Requirement: The tail of the records, from the line containing "obtain ⟨-, rfl⟩ := memWrite_ok.1 h4" through the final line, should be printed exactly and on its own.

== Records to process ==

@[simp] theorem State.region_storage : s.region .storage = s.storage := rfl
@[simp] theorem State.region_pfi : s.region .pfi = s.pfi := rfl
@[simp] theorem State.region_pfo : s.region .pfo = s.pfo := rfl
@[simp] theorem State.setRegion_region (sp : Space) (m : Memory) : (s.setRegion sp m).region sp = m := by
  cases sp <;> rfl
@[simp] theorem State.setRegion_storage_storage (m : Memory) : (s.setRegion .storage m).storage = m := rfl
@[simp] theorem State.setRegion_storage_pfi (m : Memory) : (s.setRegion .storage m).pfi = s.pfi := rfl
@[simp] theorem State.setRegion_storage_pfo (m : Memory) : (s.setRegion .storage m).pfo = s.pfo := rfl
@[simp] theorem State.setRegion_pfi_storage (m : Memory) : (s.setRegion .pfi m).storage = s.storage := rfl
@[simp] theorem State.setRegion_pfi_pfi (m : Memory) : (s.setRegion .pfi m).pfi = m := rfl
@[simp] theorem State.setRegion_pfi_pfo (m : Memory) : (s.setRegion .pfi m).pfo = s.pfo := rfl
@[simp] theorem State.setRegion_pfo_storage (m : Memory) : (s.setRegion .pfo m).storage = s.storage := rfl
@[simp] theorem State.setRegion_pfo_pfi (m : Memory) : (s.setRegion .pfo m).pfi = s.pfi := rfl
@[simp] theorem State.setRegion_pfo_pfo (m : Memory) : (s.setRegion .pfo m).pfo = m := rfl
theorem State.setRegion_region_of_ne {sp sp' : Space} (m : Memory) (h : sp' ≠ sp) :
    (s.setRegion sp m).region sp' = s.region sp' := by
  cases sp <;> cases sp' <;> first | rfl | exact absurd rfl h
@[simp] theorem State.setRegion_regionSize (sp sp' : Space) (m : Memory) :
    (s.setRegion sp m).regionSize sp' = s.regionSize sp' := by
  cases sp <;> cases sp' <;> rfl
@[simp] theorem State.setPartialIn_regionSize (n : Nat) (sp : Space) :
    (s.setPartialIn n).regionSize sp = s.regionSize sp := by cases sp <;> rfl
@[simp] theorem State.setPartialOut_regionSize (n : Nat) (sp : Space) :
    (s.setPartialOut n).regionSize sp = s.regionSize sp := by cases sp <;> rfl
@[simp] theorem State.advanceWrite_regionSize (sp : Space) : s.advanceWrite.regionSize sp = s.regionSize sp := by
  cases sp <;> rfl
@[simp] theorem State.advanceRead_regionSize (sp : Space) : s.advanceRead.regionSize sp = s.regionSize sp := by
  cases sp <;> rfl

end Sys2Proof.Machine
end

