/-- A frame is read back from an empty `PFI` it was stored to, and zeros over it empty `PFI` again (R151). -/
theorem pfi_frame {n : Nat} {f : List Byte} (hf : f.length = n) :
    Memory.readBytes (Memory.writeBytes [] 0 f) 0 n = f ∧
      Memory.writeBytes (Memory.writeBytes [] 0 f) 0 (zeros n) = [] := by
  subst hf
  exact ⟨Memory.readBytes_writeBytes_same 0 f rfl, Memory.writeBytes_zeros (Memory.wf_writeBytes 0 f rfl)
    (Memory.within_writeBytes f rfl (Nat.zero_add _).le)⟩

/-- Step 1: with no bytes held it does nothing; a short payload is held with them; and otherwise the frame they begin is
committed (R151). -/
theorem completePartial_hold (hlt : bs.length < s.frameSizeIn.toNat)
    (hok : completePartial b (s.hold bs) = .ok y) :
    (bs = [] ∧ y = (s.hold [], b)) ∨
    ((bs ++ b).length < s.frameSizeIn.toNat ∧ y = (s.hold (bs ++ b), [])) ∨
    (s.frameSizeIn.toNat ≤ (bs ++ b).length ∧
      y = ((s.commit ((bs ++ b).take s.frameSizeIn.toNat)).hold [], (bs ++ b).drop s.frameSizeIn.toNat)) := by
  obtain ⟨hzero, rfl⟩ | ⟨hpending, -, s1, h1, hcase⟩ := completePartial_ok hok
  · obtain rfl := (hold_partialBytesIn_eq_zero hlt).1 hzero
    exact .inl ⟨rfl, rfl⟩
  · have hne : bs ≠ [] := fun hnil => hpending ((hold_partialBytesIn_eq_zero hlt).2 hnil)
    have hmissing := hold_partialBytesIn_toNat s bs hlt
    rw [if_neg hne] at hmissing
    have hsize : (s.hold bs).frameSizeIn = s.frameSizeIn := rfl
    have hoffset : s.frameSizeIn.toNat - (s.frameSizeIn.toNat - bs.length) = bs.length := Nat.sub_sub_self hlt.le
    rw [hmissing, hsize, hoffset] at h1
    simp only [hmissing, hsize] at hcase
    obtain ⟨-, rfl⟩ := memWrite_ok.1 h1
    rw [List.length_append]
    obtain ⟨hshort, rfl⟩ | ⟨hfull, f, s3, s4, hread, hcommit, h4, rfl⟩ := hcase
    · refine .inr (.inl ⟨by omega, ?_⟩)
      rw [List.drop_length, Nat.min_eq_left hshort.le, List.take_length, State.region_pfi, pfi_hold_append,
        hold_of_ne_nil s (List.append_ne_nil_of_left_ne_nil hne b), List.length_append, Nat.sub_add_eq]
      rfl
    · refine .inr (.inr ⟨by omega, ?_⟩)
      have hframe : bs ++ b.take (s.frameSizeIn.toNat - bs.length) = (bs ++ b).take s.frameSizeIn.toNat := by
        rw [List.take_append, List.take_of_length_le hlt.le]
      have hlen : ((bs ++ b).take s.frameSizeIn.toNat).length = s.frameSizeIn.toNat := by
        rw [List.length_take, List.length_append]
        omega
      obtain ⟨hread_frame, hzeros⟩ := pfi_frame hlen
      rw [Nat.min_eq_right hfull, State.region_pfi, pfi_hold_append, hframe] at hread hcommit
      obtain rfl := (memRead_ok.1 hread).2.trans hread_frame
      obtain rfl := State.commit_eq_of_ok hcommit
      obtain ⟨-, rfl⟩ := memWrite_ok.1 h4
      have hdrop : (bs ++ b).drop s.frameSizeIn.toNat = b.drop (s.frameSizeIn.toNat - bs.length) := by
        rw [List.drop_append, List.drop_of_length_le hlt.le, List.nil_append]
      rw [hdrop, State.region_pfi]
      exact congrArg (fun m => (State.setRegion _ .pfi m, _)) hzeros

===

Completed exercise:
      obtain ⟨-, rfl⟩ := memWrite_ok.1 h4
      have hdrop : (bs ++ b).drop s.frameSizeIn.toNat = b.drop (s.frameSizeIn.toNat - bs.length) := by
        rw [List.drop_append, List.drop_of_length_le hlt.le, List.nil_append]
      rw [hdrop, State.region_pfi]
      exact congrArg (fun m => (State.setRegion _ .pfi m, _)) hzeros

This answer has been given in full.